Phase II Study of Nivolumab (ONO-4538/BMS-936558) for Esophageal Cancer: Clinical activity by PD-L1 expression analysis

Abstract

Background: Since no other standard chemotherapy for esophageal cancer if a patient who is refractory or intolerant to standard therapies including combination therapy with cisplatin and 5‐FU (FP therapy), investigation of a novel drug is in higher demand. Nivolumab, a human monoclonal antibody to human programmed cell death‐1 (PD‐1), inhibits the binding of PD‐1 to PD‐1 ligand to enhance proliferation and activation of antigen‐specific T‐cells. Hence we explored the relationship between efficacy of nivolumab and PD‐L1 expression levels. Methods: We investigated the efficacy and safety of nivolumab in Japanese patients with unresectable, recurrent esophageal cancer who are refractory or intolerant to the standard therapy. Patients received nivolumab 3 mg/kg IV Q2W until progression or unacceptable toxicity.

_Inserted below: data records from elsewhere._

/-- The chunk in flight: once every live member has given its part the other devices are told, and once they hold every part too it is combined. A chunk
that another device has combined is combined here from the parts that were all here before a member was lost. Every local member must be on its core. -/
def State.combineChunk (s : State) (g : Nat) (e : CollGroup) : State :=
  let jobs := s.collJobs g e
  let here := e.members.filter (fun m => !m.ended)
  match jobs with
  | [] => s
  | (_, _, _, j) :: _ =>
    let peers := s.groupPeers e
    if jobs.length ≠ here.length then s
    else if !e.kept.isEmpty && e.passed then s.commitChunk g { e with parts := e.parts.filter (fun p => p.seq != e.chunks) ++ e.kept } jobs j e.kept
    else if !e.partsIn then s
    else if e.readyTold = false ∧ peers ≠ [] then
      (peers.foldl (fun t d => t.send d clsCollective opReady g [e.generation, e.chunks] [] 0 nobody) s).setGroup g { e with readyTold := true }
    else if s.peersReady e || e.passed then s.commitChunk g e jobs j e.partsNow
    else s

/-- R257: one step of a collective: its member enrolled, its part of the chunk given, or the chunk combined. A command on a group that is
not complete, or of which its crew is no member, waits. DEDUCED, log 56. -/
def execCollChunk (core entry : Nat) (s : State) : Out :=
  .next (s.onJob core entry (fun j =>
    let g := j.cmd.groupId
    if j.cmd.op.collKind = 0 ∨ j.phase = .finished then s
    else match s.group g with
      | none => s
      | some e =>
        match e.memberOf (s.crew core).info with
        | none => s
        | some m =>
          if !e.complete then s
          else if j.phase = .run then s.enrol core entry j g e m
          else if j.turn ≠ e.turns then s
          else if !j.given then s.giveChunk core entry j g e m
          else s.combineChunk g e))

/-- Members lost: the ranks leave the tree, the generation rises by their number, and every survivor gives the chunk in flight again; parts that were all here
stay, for a chunk that another device has combined already (R257). -/
def State.loseRanks (s : State) (g : Nat) (ranks : List Nat) : State :=
  match s.group g with
  | none => s
  | some e =>
    let fresh := ranks.filter (fun k => decide (k < e.size) && !(smem e.lost k))
    if fresh.isEmpty then s
    else
      let old := fun (p : CollPart) => let d := seqAhead e.chunks p.seq; decide (0 < d) && decide (d < 2 ^ 31)
      let e1 := { e with
        lost := fresh.foldl sadd e.lost
        generation := e.generation + fresh.length
        lostAt := if e.lost.isEmpty then e.chunks else e.lostAt
        kept := if e.readyTold then e.partsNow else e.kept
        readyTold := false
        parts := e.parts.filter old }
      (s.setGroup g e1).mapCrews (fun w => { w with nx := w.nx.map (fun k => (k.1,
        if k.2.cmd.op.collKind ≠ 0 ∧ k.2.cmd.groupId = g then { k.2 with given := false } else k.2)) })

/-- The other devices of a group told which of its ranks are lost. -/
def State.tellLoss (s : State) (g : Nat) (ranks : List Nat) : State :=
  match s.group g with
  | none => s
  | some e => (s.groupPeers e).foldl (fun t d => ranks.foldl (fun u k => u.send d clsCollective opLoss g [k] [] 0 nobody) t) s

/-- The members whose crews the monitor ended gone from an entry; it is freed with its last local member (R258). -/
def State.dropEnded (s : State) (g : Nat) : State :=
  match s.group g with
  | none => s
  | some e =>
    let rest := e.members.filter (fun m => !m.ended)
    if rest.isEmpty then { s with groups := tdel s.groups g } else s.setGroup g { e with members := rest }

/-- R257: the members of a device that no route reaches, or on this device those whose crews the monitor has ended, are lost; the other devices are
told. -/
def execMemberLoss (group device : Nat) (s : State) : Out :=
  .next (match s.group group with
    | none => s
    | some e =>
      if device = s.sys.devid then
        (let ranks := ((e.members.filter (fun m => m.ended)).map (fun m => s.rankOf e m.rank)).filter (fun k => !(smem e.lost k))
         ((s.loseRanks group ranks).tellLoss group ranks).dropEnded group)
      else if s.routeUp device || !(e.devs.contains device) then s
      else
        let ranks := ((List.range e.nlocal).map (fun i => e.devs.idxOf device * e.nlocal + i)).filter (fun k => !(smem e.lost k))
        (s.loseRanks group ranks).tellLoss group ranks)

/-! ### The NX queue (R239) -/

/-- A command at the start of its work. -/
def NxJob.start (c : NxCmd) : NxJob where
  cmd := c
  phase := .run
  pos := 0
  sent := []
  pieces := []
  asked := []
  code := 0
  detail := 0
  count := 0
  ownerVa := none
  gather := none
  broken := none
  withheld := none
  turn := 0
  given := false

/-- The stream state that gathers an nx.xget's elements. -/
def NxCmd.gatherStart (c : NxCmd) : Active := Active.start ⟨.ind, c.addr, 0, 0, c.strand, 63, [], 0, none, c.period⟩

/-- The head of the NX queue of a core started, where fewer than 16 commands are in progress, whatever their periods (R244):
nx.send's payload is read, after its strand's earlier stores to it (R251, R306), nx.route's lists are emptied. -/
def State.nxStart (s : State) (core : Nat) : State :=
  let w := s.crew core
  if !(s.core core).held then s
  else match w.nxq, (List.range 16).find? (fun k => (tfind w.nx k).isNone) with
  | c :: rest, some k =>
    let s0 := if c.op = .send then s.dispatchEdge core c.strand (.pool core (c.at' 0 4)) (c.at' 4 4) else s
    let s1 := s0.modCrew core (fun u => { u with nxq := rest })
    let j := NxJob.start c
    (match c.op with
     | .send => s1.putJob core k { j with pieces :=
         (List.range ((c.at' 4 4 + 31) / 32)).map (fun i =>
           let n := Nat.min 32 (c.at' 4 4 - 32 * i)
           let l := Loc.pool core (c.at' 0 4 + 32 * i)
           (32 * i, s0.bytesAt l n, s0.poisonedAt l n)) }
     | .route =>
       let r := c.route
       ((List.range (r.nexp + 1)).foldl (fun t d =>
         (t.dispatchEdge core c.strand (.pool core (r.sl + d * r.slstride)) 4).writeLoc (.pool core (r.sl + d * r.slstride)) (bytesOf 4 0) false) s1).putJob core k
         { j with asked := List.replicate (r.nexp + 1) 0 }
     | .xget => s1.putJob core k { j with gather := some c.gatherStart }
     | _ => s1.putJob core k j)
  | _, _ => s

/-- R239: a command in progress does its next piece of work; with nothing left, and every packet of it acknowledged, it completes. Sends, routes
and collectives work by RING_ADMISSION, ROUTE_RESOLVE and COLL_CHUNK. -/
def execNxCommandComplete (core entry : Nat) (s : State) : Out :=
  .next (s.onJob core entry (fun j =>
    if j.phase = .finished then (if j.sent.isEmpty then s.nxFinish core entry j else s)
    else match j.cmd.op with
      | .put => s.copyStep core entry j
      | .get => s.copyStep core entry j
      | .xget => s.xgetStep core entry j
      | .ring => s.ringStep core entry j
      | .chan => s.chanStep core entry j
      | .grp => s.grpStep core entry j
      | .rel => s.relStep core entry j
      | .acq => s.acqStep core entry j
      | .query => s.queryStep core entry j
      | _ => s))

end Sys2Proof.Machine
end

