-- ==== Sys2Proof/Machine/Dispatch.lean ====
section
/-!
DEFINITION. One arm per constructor of Instr: one direct call of the instruction's meaning.
-/
namespace Sys2Proof.Machine
open Sys2Proof
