-- ==== Sys2Proof/Certificates/Slice0/Obligations.lean ====
section
/-!
DEFINITION. The statements for the provers. Tables written here restate the spec's tables in arithmetic of their own; a
statement about a value the spec leaves open holds whatever that value is.
-/
open Sys2Proof Sys2Proof.Machine

namespace Sys2Proof.Slice0

/-! ### Integer and predicate instructions (R282 to R288) -/

/-- The 32 low bits of an integer, sign-extended to 64. -/
def low32 (v : Int) : Word := BitVec.ofInt 64 (BitVec.ofInt 32 v).toInt

/-- Table 10.6: destination, sources, guard and result of an integer binary instruction, with A and B as integers. -/
def binaryRow : Instr → Option (Reg × Reg × Reg × Pred × (Word → Word → Word))
  | .add d a b g => some (d, a, b, g, fun A B => BitVec.ofNat 64 (A.toNat + B.toNat))
  | .sub d a b g => some (d, a, b, g, fun A B => BitVec.ofInt 64 (A.toInt - B.toInt))
  | .mul d a b g => some (d, a, b, g, fun A B => BitVec.ofInt 64 (A.toInt * B.toInt))
  | .mulh d a b g => some (d, a, b, g, fun A B => BitVec.ofInt 64 ((A.toInt * B.toInt) / (18446744073709551616 : Int)))
  | .mulhn d a b g => some (d, a, b, g, fun A B => BitVec.ofNat 64 ((A.toNat * B.toNat) >>> 64))
  | .div d a b g => some (d, a, b, g, fun A B => if B = 0 then BitVec.allOnes 64 else BitVec.ofInt 64 (A.toInt.tdiv B.toInt))
  | .divn d a b g => some (d, a, b, g, fun A B => if B = 0 then BitVec.allOnes 64 else BitVec.ofNat 64 (A.toNat / B.toNat))
  | .rem d a b g => some (d, a, b, g, fun A B => if B = 0 then A else BitVec.ofInt 64 (A.toInt.tmod B.toInt))
  | .remn d a b g => some (d, a, b, g, fun A B => if B = 0 then A else BitVec.ofNat 64 (A.toNat % B.toNat))
  | .and d a b g => some (d, a, b, g, fun A B => BitVec.ofNat 64 (Nat.land A.toNat B.toNat))
  | .or d a b g => some (d, a, b, g, fun A B => BitVec.ofNat 64 (Nat.lor A.toNat B.toNat))
  | .xor d a b g => some (d, a, b, g, fun A B => BitVec.ofNat 64 (Nat.xor A.toNat B.toNat))
  | .andn d a b g => some (d, a, b, g, fun A B => BitVec.ofNat 64 (Nat.land A.toNat (18446744073709551615 - B.toNat)))
  | .shl d a b g => some (d, a, b, g, fun A B => BitVec.ofNat 64 (A.toNat * 2 ^ (B.toNat % 64)))
  | .shr d a b g => some (d, a, b, g, fun A B => BitVec.ofNat 64 (A.toNat / 2 ^ (B.toNat % 64)))
  | .sra d a b g => some (d, a, b, g, fun A B => BitVec.ofInt 64 (A.toInt / ((2 ^ (B.toNat % 64) : Nat) : Int)))
  | .rot d a b g => some (d, a, b, g, fun A B => (A >>> (B.toNat % 64)) ||| (A <<< (64 - B.toNat % 64)))
  | .min d a b g => some (d, a, b, g, fun A B => if A.toInt ≤ B.toInt then A else B)
  | .max d a b g => some (d, a, b, g, fun A B => if A.toInt ≤ B.toInt then B else A)
  | .minn d a b g => some (d, a, b, g, fun A B => if A.toNat ≤ B.toNat then A else B)
  | .maxn d a b g => some (d, a, b, g, fun A B => if A.toNat ≤ B.toNat then B else A)
  | .addw d a b g => some (d, a, b, g, fun A B => low32 (A.toInt + B.toInt))
  | .subw d a b g => some (d, a, b, g, fun A B => low32 (A.toInt - B.toInt))
  | .mulw d a b g => some (d, a, b, g, fun A B => low32 (A.toInt * B.toInt))
  | .lea d a b n g => some (d, a, b, g, fun A B => BitVec.ofNat 64 (A.toNat + B.toNat * 2 ^ n.toNat))
  | _ => none
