/-! ### The fabric, and how crews leave and return -/

/-- A write of 3 bytes at HBM 0x400, with a CRC, and an 8-byte fetch-and-add of 5 at 0x500, as packets of device 5. -/
def writeOf (crc : Nat) : List Nat := [0, opWrite, 3, 65535, 0, 0x400, 0, 0, crc, 1, 2, 3]
def writeItems : List Nat := writeOf 2335154683
def atomicItems : List Nat := [2, opAtomic, 0, 65535, 0, 0x500, 0, packFields (auxWidths 2 opAtomic) [1, 64, 5, 0], 1726661253]
def takenPacket (l : List Nat) : Packet := (packetOf 1 5 65535 l).getD ⟨0, 0, 0, 0, 0, 0, 0, 0, [], 0, 0, 0⟩
/-- Device 1, which expects number 65535 of both flows of device 5; its flow to device 5 holds numbers 7, 8 and 9. -/
def outPacket (n : Nat) : Packet := ⟨5, 1, 0, opWrite, n, 0x40, 0, packFields (auxWidths 0 opWrite) [1], [0xAA], 0, 0, 0⟩
def linked : State :=
  let s := mapped 0 0
  { s with
    fabric := { emptyFabric with
      routes := [(20, 0x100003), (21, 0x100004), (24, 0x100004)]
      expect := [(20, 65535), (22, 65535)]
      out := [(20, ⟨10, [outPacket 7, outPacket 8, outPacket 9], []⟩)] }
    hbm := mput [] 0x500 8 37 }
/-- PacketsAccepted: a write in its turn, at the last number. -/
theorem test_meets_packet_write : fromOther linked 5 ∧ packetOf linked.sys.devid 5 (65535 % 65536) writeItems = some (takenPacket writeItems) ∧
    (takenPacket writeItems).cls = 0 ∧ (takenPacket writeItems).op = opWrite ∧ expected linked (takenPacket writeItems) = 65535 % 65536 ∧
    linked.takes (takenPacket writeItems) = true ∧
    linked.homeRefusal (takenPacket writeItems).place (takenPacket writeItems).payload.length true = 0 ∧ (takenPacket writeItems).payload = [1, 2, 3] ∧ (takenPacket writeItems).field 1 ≠ forToken ∧
    memoriesWf linked ∧ (∀ i, i < 3 → ∀ j, j < 3 → i ≠ j →
      linked.hbmLoc ((takenPacket writeItems).place + i) ≠ linked.hbmLoc ((takenPacket writeItems).place + j)) ∧
    (packetOf 1 5 65534 (writeOf 4060535964)).isSome = true ∧ (packetOf 1 5 3 (writeOf 1629326395)).isSome = true := by
  exact ⟨⟨by decide, by decide, by decide⟩, by decide, by decide, by decide, by decide, by decide, by decide, by decide, by decide,
    memoriesWf_of _ (by decide) (by decide) (by decide), by decide, by decide, by decide⟩
/-- PacketsAccepted: an atomic in its turn; one that is behind by one; one from ahead. -/
theorem test_meets_packet_atomic : packetOf linked.sys.devid 5 (65535 % 65536) atomicItems = some (takenPacket atomicItems) ∧
    (takenPacket atomicItems).cls = 2 ∧ (takenPacket atomicItems).op = opAtomic ∧ expected linked (takenPacket atomicItems) = 65535 % 65536 ∧
    linked.takes (takenPacket atomicItems) = true ∧ 8 = (takenPacket atomicItems).field 1 / 8 ∧ linked.homeRefusal (takenPacket atomicItems).place 8 true = 0 ∧
    linked.poisonedAt (linked.hbmLoc (takenPacket atomicItems).place) 8 = false ∧
    linked.bytesAt (linked.hbmLoc (takenPacket atomicItems).place) 8 = linked.rawBytes (linked.hbmLoc (takenPacket atomicItems).place) 8 ∧ (takenPacket atomicItems).field 0 ≠ 9 ∧
    expected linked (takenPacket writeItems) ≠ 65534 % 65536 ∧ expected linked (takenPacket writeItems) < 65536 ∧
    32768 < (expected linked (takenPacket writeItems) + 65536 - 3 % 65536) % 65536 := by decide
/-- PacketsAccepted: an acknowledgement of number 8 of three. -/
theorem test_meets_ack : (20 : Nat) % 4 ≠ 2 ∧ (tget linked.fabric.out 20 emptyFlow).unacked = [outPacket 7] ++ outPacket 8 :: [outPacket 9] ∧
    [outPacket 7].length < 1024 ∧ (∀ x ∈ [outPacket 7], x.seq ≠ 8) ∧ (outPacket 8).seq = 8 := by decide
/-- PacketsAccepted: numbers 7 and 8 of the atomic class, of which only 7 has been answered. -/
def atomicFlow : State := { linked with fabric := { linked.fabric with out := [(22, ⟨10, [outPacket 7, outPacket 8], [7]⟩)] } }
theorem test_meets_ack_atomic : (22 : Nat) % 4 = 2 ∧ (∀ x ∈ outPacket 7 :: [], x.seq ∈ (tget atomicFlow.fabric.out 22 emptyFlow).answered) ∧
    (outPacket 8).seq ∉ (tget atomicFlow.fabric.out 22 emptyFlow).answered := by decide
/-- RoutesAndLinks: two routes to device 5, of which one fails; then none is left and a strand that waits traps. -/
def waitsFor5 : Pending := ⟨4, 8, false, false, none, 0x30000, 0x8_0500_0004_0000, none, [], 4, 0, 9⟩
def lastRoute : State :=
  let s := { linked with fabric := { linked.fabric with routes := [(20, 0x300003), (21, 0x100004)] } }
  s.setStrandAt 0 0 { strandAt 0 0 with hold := .response waitsFor5 }
theorem test_meets_routes : linked.routeInUse 5 = some 0 ∧ (∃ c, c < 4 ∧ (linked.flow 5 c).unacked ≠ []) ∧ lastRoute.routeInUse 5 = some 1 ∧
    (lastRoute.flow 5 0).unacked ≠ [] ∧
    (∀ j, j < 4 → j ≠ 1 → (tget lastRoute.fabric.routes (4 * 5 + j) 0).testBit 20 = true → (tget lastRoute.fabric.routes (4 * 5 + j) 0).testBit 21 = true) ∧
    (lastRoute.core 0).held = true ∧ (lastRoute.strandAt 0 0).hold = .response waitsFor5 ∧
    isFabricPa (0x8_0500_0004_0000) = true ∧ field (0x8_0500_0004_0000) 50 40 = 5 ∧
    (lastRoute.strandAt 0 0).traps.length < 2 ∧ (∀ r ∈ linked.fabric.routes, tget linked.fabric.routes r.1 0 = r.2) := by
  refine ⟨by decide, ⟨0, by decide, by decide⟩, ?_⟩
  repeat' apply And.intro
  all_goals decide

/-! A gang of one crew on core 0, of launch 0, with a save area at 0x20000. -/
def launch0 : Launch := ⟨0, 0, 0, 1, 0, 1, 1, 4, 0, 0, 0, 0, 0, 0, 0x8000, 0, 0x48_0000, 0, 0, 0, 0, false, false, [(0, (0, 0))], 1, [], 0, none, 0⟩
def launched (w : Crew) (l : Launch) : State :=
  let s := mappedOf { w with info := { w.info with saveSize := 0x48_0000, saveBase := 0x10000 } }
  { s with
    cp := { s.cp with launches := [(0, l)] }
    time := 13000000000 }
def base0 : Crew := { crewOf (strandAt 0 0) with cycle := 13000000000 }
def haltedCrew : Crew := crewOf { strandAt 0 0 with halted := true }
/-- CrewsEnd: an ending decided, a crew that has drained, one without progress for a second, and one a moment before. -/
theorem test_meets_ends : ((launched { base0 with ending := some 0x0B } launch0).core 0).held = true ∧
    ((launched { base0 with ending := some 0x0B } launch0).crew 0).ending = some 0x0B ∧
    ((launched { base0 with ending := some 0x0B } launch0).crew 0).saving = none ∧
    (launched { base0 with ending := some 0x0B } launch0).launch 0 = some launch0 ∧
    ((launched haltedCrew launch0).crew 0).mayRetire = true ∧ (launched haltedCrew launch0).launch 0 = some launch0 ∧
    ((launched base0 launch0).crew 0).ending = none ∧ ((launched base0 launch0).crew 0).saving = none ∧ ((launched base0 launch0).crew 0).excused = false ∧
    13000000000 ≤ (launched base0 launch0).time - ((launched base0 launch0).crew 0).progress ∧ ((launched base0 launch0).crew 0).trapTarget 0 = some 0 ∧
    tfind ((launched base0 launch0).strandAt 0 0).pending 0x0D = none ∧
    (launched { base0 with progress := 1 } launch0).time - ((launched { base0 with progress := 1 } launch0).crew 0).progress < 13000000000 := by
  repeat' apply And.intro
  all_goals decide

/-- GangsSavedAndResumed: a strand whose page has been withheld for 51 µs (its context's root lies in a stack that is not trained), with a save area and
without. -/
def lateCrew : Crew := crewOf { strandAt 0 0 with hold := .withheld 0x9000 (13000000000 - 51 * 13000) }
def late (w : Crew) : State :=
  let s := launched w launch0
  { s with sys := { s.sys with trained := [] } }
def unsaved : State :=
  let s := late lateCrew
  s.setCrew 0 { s.crew 0 with info := { (s.crew 0).info with saveSize := 0 } }
def lateOf (s : State) : List (Nat × Nat) :=
  ((s.crew 0).withheldBy 0).filter (fun x => decide ((s.crew 0).pftime.toNat * 13000 < s.time - x.2) && s.withheldIn (s.crew 0).info.ctx (clusterOf 0) x.1)
theorem test_meets_checkpoint : longest (lateOf (late lateCrew)) = some (0x9000, 13000000000 - 51 * 13000) ∧
    ((late lateCrew).crew 0).info.saveSize ≠ 0 ∧ (late lateCrew).maySave 0 = true ∧ longest (lateOf unsaved) = some (0x9000, 13000000000 - 51 * 13000) ∧
    (unsaved.crew 0).info.saveSize = 0 ∧ (0x9000, 13000000000 - 51 * 13000) ∉ (unsaved.crew 0).reported := by
  repeat' apply And.intro
  all_goals decide
/-- Without a save area: a strand whose withheld fetch is recorded, and two streams of it that are withheld too. -/
def withheldStream (va : Nat) : Active := { Active.start anyCmd with withheld := some (va, 13000000000 - 60 * 13000) }
def severalLate : State :=
  unsaved.setCrew 0 { unsaved.crew 0 with
    reported := [(0x9000, 13000000000 - 51 * 13000)]
    streams := { emptyStreams with slots := [(2, withheldStream 0xA000), (3, withheldStream 0xB000)] } }
theorem test_meets_several_late : (severalLate.core 0).held = true ∧ (lateOf severalLate).length = 3 ∧ (severalLate.crew 0).info.saveSize = 0 ∧
    ((lateOf severalLate).filter (fun x => !((severalLate.crew 0).reported.contains x))).length = 2 := by
  repeat' apply And.intro
  all_goals decide
/-- A recovery request, a voluntary suspension, a swap-out. -/
def suspendedCrew : Crew := crewOf { strandAt 0 0 with hold := .suspend }
def waitingCrew : Crew := crewOf { strandAt 0 0 with hold := .watch 0x20000 (13000000000 - 20 * 13000) ⟨0, 0, 0, 0⟩ }
def more : Launch := { launch0 with ranges := [(0, (1, 2))] }
theorem test_meets_save : ((launched base0 launch0).crew 0).saving = none ∧ (launched base0 launch0).maySave 0 = true ∧
    (launched suspendedCrew launch0).maySave 0 = true ∧ ((launched suspendedCrew launch0).crew 0).suspends = true ∧
    (launched waitingCrew more).maySave 0 = true ∧ (∀ p ∈ ((launched waitingCrew more).crew 0).strands, (launched waitingCrew more).strandIdle p.2 = true) ∧
    (launched waitingCrew more).launch 0 = some more ∧ more.preempt ≤ 1 ∧ (more.nextGang (dieOf 0)).isSome = true := by
  repeat' apply And.intro
  all_goals decide
/-- A save in progress: its markers are placed, its marker is late, it is copied. -/
def save4 (placed : Bool) (since : Nat) : Save := ⟨4, placed, false, since, 0, 0, []⟩
def markedCrew : Crew := { haltedCrew with
  saving := some (save4 true 0)
  chans := [(3, holds [.snap 0])] }
def savingCrew (placed : Bool) : Crew := { haltedCrew with saving := some (save4 placed 0) }
theorem test_meets_save_steps : ((launched (savingCrew false) launch0).crew 0).saving = some (save4 false 0) ∧
    (∀ d ∈ (launched (savingCrew false) launch0).mates 0, ((launched (savingCrew false) launch0).crew d).quiet = true) ∧
    (launched (savingCrew false) launch0).mates 0 = [0] ∧
    (∀ d ∈ (launched (savingCrew true) launch0).mates 0,
      (((launched (savingCrew true) launch0).onCores ((launched (savingCrew true) launch0).mates 0) Crew.sinkSnaps).crew d).mayCopy = true ∧
      ((launched (savingCrew true) launch0).crew d).ending = none ∧
      ((launched (savingCrew true) launch0).onCores ((launched (savingCrew true) launch0).mates 0) Crew.sinkSnaps).areaReady d = true) ∧ (save4 true 0).placed = true ∧
    ((launched markedCrew launch0).crew 0).snapsLeft = true ∧ ((launched markedCrew launch0).crew 0).snaptime.toNat * 13000 < (launched markedCrew launch0).time - Nat.max 0 ((launched markedCrew launch0).crew 0).progress := by
  repeat' apply And.intro
  all_goals decide
/-- A suspended gang: its page present again (a leaf at 0x10000 that maps itself nowhere: the walk finds no entry), its resume in cluster 0, and gangs that wait. -/
def gang0 : Gang := ⟨0, 0, 0, 0, [base0], [0], 3, 0, 0x9000, true, 0, false, [0]⟩
def suspendedState (g : Gang) (w : Crew) : State :=
  let s := launched w launch0
  { s with
    cores := []
    cp := { s.cp with gangs := [(6, g)] } }
theorem test_meets_resume : tfind (suspendedState gang0 base0).cp.gangs 6 = some gang0 ∧ gang0.crews = base0 :: [] ∧ gang0.awaited = true ∧
    (suspendedState gang0 base0).withheldIn base0.info.ctx gang0.cluster gang0.wva = false ∧
    (suspendedState { gang0 with awaited := false } base0).mayPlace 0 false 6 0 = true ∧ (∀ v ∈ gang0.crews, ∀ j, j < 8 → v.entryValid j = false) ∧
    (0, base0) ∈ ((suspendedState gang0 base0).freeIn 0).zip gang0.crews ∧ (base0.strand 0).present = true ∧ (base0.strand 0).halted = false ∧
    (base0.strand 0).traps.length < 2 := by
  repeat' apply And.intro
  all_goals decide
/-- Gang 6, of a launch of priority 0, must go to cluster 0, whose page it owns; eight crews of launch 1, of priority 1, hold its cores. -/
def crowded : State :=
  let s := suspendedState { gang0 with awaited := false, pinned := true } base0
  { s with
    cores := (List.range 8).map (fun i => (i, ⟨true, { base0 with info := { emptyInfo with launch := 1, gang := i, tile := i, nstr := 4, saveSize := 0x48_0000 } }, 0⟩))
    handovers := [(2, ⟨0, 0, 1, 0, 0⟩)]
    cp := { s.cp with launches := [(0, { launch0 with prio := 0 }), (1, { launch0 with order := 1 })] } }
theorem test_meets_preempt : crowded.waiting 12 0 = some (0, 1, 0, [0]) ∧ 50 * 13000 ≤ crowded.time - 0 ∧
    (crowded.victimCluster 0 1 [0]).map (fun x => (x.1, x.2.1)) = some (0, 1) := by decide

/-! ### The command processor -/

/-- A read of the CP that comes to a value. -/
def isVal {α : Type} (r : CpRes α) : Bool := match r with | .val _ => true | _ => false
def valOf {α : Type} (r : CpRes α) (d : α) : α := match r with | .val a => a | _ => d
theorem val_of {α : Type} (r : CpRes α × State) (d : α) (h : isVal r.1 = true) : r = (.val (valOf r.1 d), r.2) := by
  obtain ⟨x, y⟩ := r
  cases x with
  | val a => rfl
  | trap c v => simp [isVal] at h
  | wait v => simp [isVal] at h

The primary endpoint was objective response rate (ORR) evaluated by independent review committee according to RECIST 1.1 while the relationship between PD‐L1 expression levels and efficacy was also explored. Results: We enrolled 65 patients and treated. A past report indicated that 11 (17.2%) of 64 patients had ORR (CR/PR, 1/10) as of the data cut on May 17, 2015. With regard to the report, immunohistochemistry assay was performed on pretreatment tumor biopsies from 37 patients. ORR (95% CI) for PD‐L1 positive >1%, >5% and‐10% patients was 23.8% (10.6, 45.1), 38.5% (17.7, 64.5), 33.3% (12.1, 64.6) and PD‐L1 negative <1%,<5% and <10% patients was 12.5% (3.5, 36.0), 8.3% (2.3, 25.8), 14.3% (5.7, 31.5). Conclusions: Nivolumab has meaningful activity and a manageable safety profile in pretreated esophageal cancer. Although no definitive conclusion was made due to the limited number of the provided tumor tissues, we obtained data potentially applicable to confirm a correlation between PD‐L1 expression levels and efficacy. We will confirm the detail relationship between PD‐L1 expression levels and efficacy in the ongoing phase III study with esophageal cancer.